*** Opening of DATA EXTRACTS ***

-- ==== Sys2Proof/Laws/PerInstr.lean ====
section
/-!
SUPPORT. Sys2Proof/Laws/PerInstr.lean: one lemma per instruction: its fields fit the 32 bits of a word, so that the
encoder drops no bit of any operand (R24, R29).
-/

namespace Sys2Proof.Laws

open Sys2Proof

/-- The number that the fields of a word make fits 32 bits. -/
def Fields.Statement (i : Instr) : Prop := i.isWord = true → i.encodeNat < 4294967296

theorem Fields.fits {i : Instr} {n : Nat} (h : i.encodeNat = n) (k : n < 4294967296) : Fields.Statement i := fun _ => h ▸ k

theorem Bool.toNat_lt (b : Bool) : b.toNat < 2 := by cases b <;> decide
theorem Width.code_lt (n : Width) : n.code < 8 := by cases n <;> decide
theorem MemOrd.code_lt (o : MemOrd) : o.code < 4 := by cases o <;> decide
theorem Nul.code_lt (n : Nul) : n.code < 4 := by cases n <;> decide
theorem FpFmt.code_lt (t : FpFmt) : t.code < 4 := by cases t <;> decide
theorem ExtW.code_lt (w : ExtW) : w.code < 4 := by cases w <;> decide
theorem VMode.code_lt (e : VMode) : e.code < 4 := by cases e <;> decide
theorem VOrd.code_lt (o : VOrd) : o.code < 4 := by cases o <;> decide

*** Close of DATA EXTRACTS ***

Copy the lines above exactly, beginning at the line that has "theorem Width.code_lt (n" and stopping after the line that has "theorem Nul.code_lt (n", and omit the rest.

● ANSWER:
theorem Width.code_lt (n : Width) : n.code < 8 := by cases n <;> decide
theorem MemOrd.code_lt (o : MemOrd) : o.code < 4 := by cases o <;> decide
theorem Nul.code_lt (n : Nul) : n.code < 4 := by cases n <;> decide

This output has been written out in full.